Similarly, the levenshtein_distance_input call will use the following evaluate method:


class Check(BaseCheck):
@staticmethod
def evaluate(model_output: str, scenario_input: str):
# use Levenshtein distance with uniform weights
weights = [1, 1, 1]
return levenshtein_distance(model_output, scenario_input, weights)

Function Call Checks

The following checks are used to validate LLMs/agents that generate function calls.

Function Call AST Validator

Name: function_call_ast_validator.

Validates function calls using the simple AST checker from the Berkeley Function Call Leaderboard repo. The tool call in the model output is compared against the expected structure defined in the scenario result.

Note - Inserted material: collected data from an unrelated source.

/-- The settings after a write of a setting word whose fields lie in range and whose cross-checks hold; none for a write
that fails, and for a word that is no setting word (R176 items 2 and 3, R177, R178). -/
def MotorUnit.newSettings (u : MotorUnit) (w : MotorWord) (v : Word) : Option MotorSettings :=
  let st := u.settings
  let n := v.toNat
  match w with
  | .carrierPeriod => if 1000 ≤ n ∧ n ≤ 40000 then some { st with carrierPeriod := n } else none
  | .minimumPulse => if st.deadTime ≤ n ∧ n ≤ 4000 then some { st with minimumPulse := n } else none
  | .deadTime => if n ≤ 1000 ∧ n ≤ st.minimumPulse then some { st with deadTime := n } else none
  | .safeState =>
    if n = 0 then some { st with safeState := .allOff }
    else if n = 1 then some { st with safeState := .lowBrake }
    else none
  | .frameInterval => if 1 ≤ n ∧ n ≤ 8 then some { st with frameInterval := n } else none
  | .ringLevels =>
    if 1 ≤ field v 0 9 ∧ field v 0 9 ≤ 256 ∧ field v 16 8 < field v 0 9 ∧ field v 0 9 ≤ st.ringDepth then
      some { st with ringHigh := field v 0 9, ringLow := field v 16 8 }
    else none
  | .ringBase =>
    if n < 2 ^ 24 ∧ n % 256 = 0 ∧ u.frames.bothFree = true then some { st with ringBase := BitVec.ofNat 24 n } else none
  | .ringStride =>
    if n ∈ [16, 32, 64, 128, 256] ∧ u.frames.bothFree = true then some { st with ringStride := n } else none
  | .ringDepth =>
    if 2 ≤ n ∧ n ≤ 256 ∧ st.ringHigh ≤ n ∧ u.frames.bothFree = true then some { st with ringDepth := n } else none
  | .ringPolicy =>
    if n = 0 then some { st with ringPolicy := .drop }
    else if n = 1 then some { st with ringPolicy := .overwrite }
    else none
  | .frameDone => some { st with frameDoneMode := frameDoneModeOf (field v 0 2), frameDoneDelay := field v 16 16 }
  | .minimumSector => if n ≤ 65535 then some { st with minimumSector := n } else none
  | .predictionLimit => if n ≤ 3 then some { st with predictionLimit := n } else none
  | .startTimeout => if 1 ≤ n ∧ n ≤ 65535 then some { st with startTimeout := n } else none
  | .commutationDelay => if n ≤ 65535 then some { st with commutationDelay := n } else none
  | .staleTimeout => if 1 ≤ n ∧ n ≤ 65535 then some { st with staleTimeout := n } else none
  | .sectorMap k => (sectorWordOf v).map fun e => { st with sectorMap := st.sectorMap.set k e k.isLt }
  | _ => none

/-- The motor's settings are replaced. -/
def MotorUnit.setSettings (st : MotorSettings) (u : MotorUnit) : MotorUnit := { u with settings := st }

/-- The three ring counters become 0 (R130). -/
def MotorUnit.zeroCounters (u : MotorUnit) : MotorUnit :=
  u.onFrames fun a => { a with assigned := 0, produced := 0, consumed := 0 }

/-- What an accepted setting word does beside the setting (R130, R195, R196). -/
def MotorUnit.afterSetting (now : Instant) (w : MotorWord) (u : MotorUnit) : MotorUnit :=
  match w with
  | .ringBase | .ringStride | .ringDepth => u.zeroCounters.countersChanged now
  | .ringLevels => u.levelsChanged now
  | _ => u

/-- The guard of a word of a motor block (R176 item 1). -/
def MotorUnit.settingAllowed (u : MotorUnit) (w : MotorWord) : Bool := w.isFree || u.channel.state = .stopped

/-- A setting word of a motor is taken (R176). -/
def State.takeMotorSetting (s : State) (m : Motor) (w : MotorWord) (off : Nat) (v : Word) : State :=
  let u := s.motor m
  match (if u.settingAllowed w then u.newSettings w v else none) with
  | some st => s.onMotor m fun u => (u.setSettings st).afterSetting s.timebase w
  | none => s.logMotor m .settingRefused (BitVec.ofNat 16 off)
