/-! ### Legs (R12 to R16) -/

/-- Whatever the leg and the command, setting the command does what R14 says.

The command of a leg of a PLAN-mode step at each offset of a period (R13, R15): FLOAT, LOW and HIGH hold theirs; a PWM
pulse of width w = fall − rise is held LOW_SIDE where w < m, otherwise HIGH_SIDE where P − w < m, and otherwise is
HIGH_SIDE from rise up to fall, with the edges still to come of the period at rise and, before the period's end, at
fall; the leg counts as a substitution (R16) exactly in the first two PWM cases.

START and a period boundary after which the channel runs set the legs for the step they select (R3, R10 claim 4, R12
to R16): in PLAN mode by the step's leg modes, in HALL mode by the roles of the drive sector with the step's leg-0
pulse, FLOAT where there is no sector, each under dead time. The narrow-pulse count rises by the substitutions at a
boundary, stopping at 65535, and stands at START. The instant at which START is taken is that of log 27.

GATE_EDGE at the instant of a leg's next edge gives the leg the edge's command, under dead time, and changes nothing
else (R13, R14). DEAD_TIME_TURN_ON at its instant turns the commanded side on and changes nothing else (R14). That
they have no effect before it, or where none is to come, is the model's reading (log 2), and so is the unsigned age of
a turn-off (log 18). -/
def Obligations.LegsFollowTheirStepUnderDeadTime : Prop :=
  (∀ (dead : Nat) (now : Instant) (c : LegCommand) (l : Leg), l.commanded dead now c (Leg.setCommand dead now c l))
    ∧ (∀ (period minimum offset : Nat) (b : Instant) (l : LegPlan),
         let w := l.fall - l.rise
         (l.drive period minimum).1.commandAt offset =
             (match l.mode with
               | .float => .off
               | .low => .lowSide
               | .high => .highSide
               | .pwm =>
                 if w < minimum then .lowSide
                 else if period - w < minimum then .highSide
                 else if l.rise ≤ offset ∧ offset < l.fall then .highSide else .lowSide)
           ∧ (l.drive period minimum).1.edgeAfter b period offset =
             (if l.mode = .pwm ∧ minimum ≤ w ∧ minimum ≤ period - w then
               if offset < l.rise then some { due := after b l.rise, command := .highSide }
               else if offset < l.fall ∧ l.fall < period then some { due := after b l.fall, command := .lowSide }
               else none
             else none)
           ∧ ((l.drive period minimum).2 = true ↔ l.mode = .pwm ∧ (w < minimum ∨ period - w < minimum)))
    ∧ (∀ (s : State) (m : Motor) (n : LegName) (t : Instant), s.inReset = false →
         let s0 := s.atInstant t
         let u := s.motor m
         let l := u.channel.leg n
         let put (l' : Leg) : State := s0.setMotor m { u with channel := u.channel.setLeg n l' }
         (∀ e b, l.nextEdge = some e → u.channel.periodStart = some b → reached e.due s0.timebase = true →
             ∃ l', exec (.gateEdge m n t) s = .next (put l') ∧ l.commanded u.settings.deadTime s0.timebase e.command l'
               ∧ l'.drive = l.drive
               ∧ (∀ rise fall, l.drive = .pulse rise fall → e.command = .highSide → fall < u.settings.carrierPeriod →
                   l'.nextEdge = some { due := after b fall, command := .lowSide })
               ∧ (e.command ≠ .highSide → l'.nextEdge = none))
           ∧ ((l.nextEdge = none ∨ u.channel.periodStart = none
                 ∨ ∃ e, l.nextEdge = some e ∧ reached e.due s0.timebase = false) →
               exec (.gateEdge m n t) s = .next s0)
           ∧ (∀ due, l.turnOn = some due → reached due s0.timebase = true →
               (l.command = .highSide → exec (.deadTimeTurnOn m n t) s = .next (put { l with highOn := true, turnOn := none }))
                 ∧ (l.command = .lowSide → exec (.deadTimeTurnOn m n t) s = .next (put { l with lowOn := true, turnOn := none })))
           ∧ ((l.turnOn = none ∨ ∃ due, l.turnOn = some due ∧ reached due s0.timebase = false) →
               exec (.deadTimeTurnOn m n t) s = .next s0))
    ∧ (∀ (s : State) (m : Motor) (n : SlotName) (t now : Instant), s.inReset = false → s.startReady m →
         ((s.motor m).slot n).state = .pending → ((s.motor m).slot n.other).state ≠ .pending →
         ((s.motor m).slot n.other).state ≠ .active → s.validateSlot m n = none → s.startsAt m t now →
         ∃ s', exec (.start m t) s = .next s'
           ∧ (s.motor m).legsSet (s'.motor m) (planStep ((s.motor m).slot n).copy 0)
               (planIsHall ((s.motor m).slot n).copy) false now now)
    ∧ ∀ (s : State) (m : Motor) (t b : Instant) (n : SlotName), s.inReset = false →
      let now := (s.atInstant t).timebase
      let u := s.motor m
      u.channel.state = .running → u.channel.periodStart = some b →
      reached (after b u.settings.carrierPeriod) now = true →
      ∃ s', exec (.periodBoundary m t) s = .next s'
        ∧ ((s'.motor m).channel.state = .running → ((s'.motor m).slot n).state = .active →
            ((s'.motor m).slot n.other).state ≠ .active →
            u.legsSet (s'.motor m) (planStep ((s'.motor m).slot n).copy (s'.motor m).channel.stepIndex)
              (planIsHall ((s'.motor m).slot n).copy) true now (after b u.settings.carrierPeriod))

Function Call Reference Validator

Name: function_call_reference_validator

Validates function calls by comparing the structure and content of tool calls in the model output against the expected structure defined in the scenario result. It ensures that all required parameters are present and match any specified patterns, supporting nested structures and regex matching for string values.

Do Param Values Match

Name: do_param_values_match

Validates function calls by comparing the structure and content of tool calls in the model output against the expected structure defined in the scenario result. It ensures that all required parameters are present and match any specified patterns, supporting nested structures and regex matching for string values.

Are All Params expected

Name: are_all_params_expected

Checks if the generated argument names in the function call are expected based on the schema in the scenario_result. A check to ensure that the generated arguments are not hallucinated.

Are Required Params present

Name: are_required_params_present

Checks if the generated arguments in the function call contain the required arguments in the scenario_result.

Is Function Correct

Name: is_function_correct

Checks if the generated function call name(s) in the tool_call matches the expected function call name(s) in the scenario_result.

Code Generation checks

Does Code Compile

Name: does_code_compile.

This check simply checks whether the generated Python code compiles. This check lets you tell whether the generated code contains any non-Pythonic content (e.g., natural language, HTML, etc.). Requesting the does_code_compile check will run the following evaluate method:

class Check(BaseCheck):
@staticmethod
def evaluate(model_output: str) -> bool:
try:
compile(model_output, '<string>', 'exec')
return True
except SyntaxError as e:
return False

Code Contains All Imports

Name: contains_all_imports.

This check looks at all the object/function calls in the generated code and ensures that the corresponding import statements are included.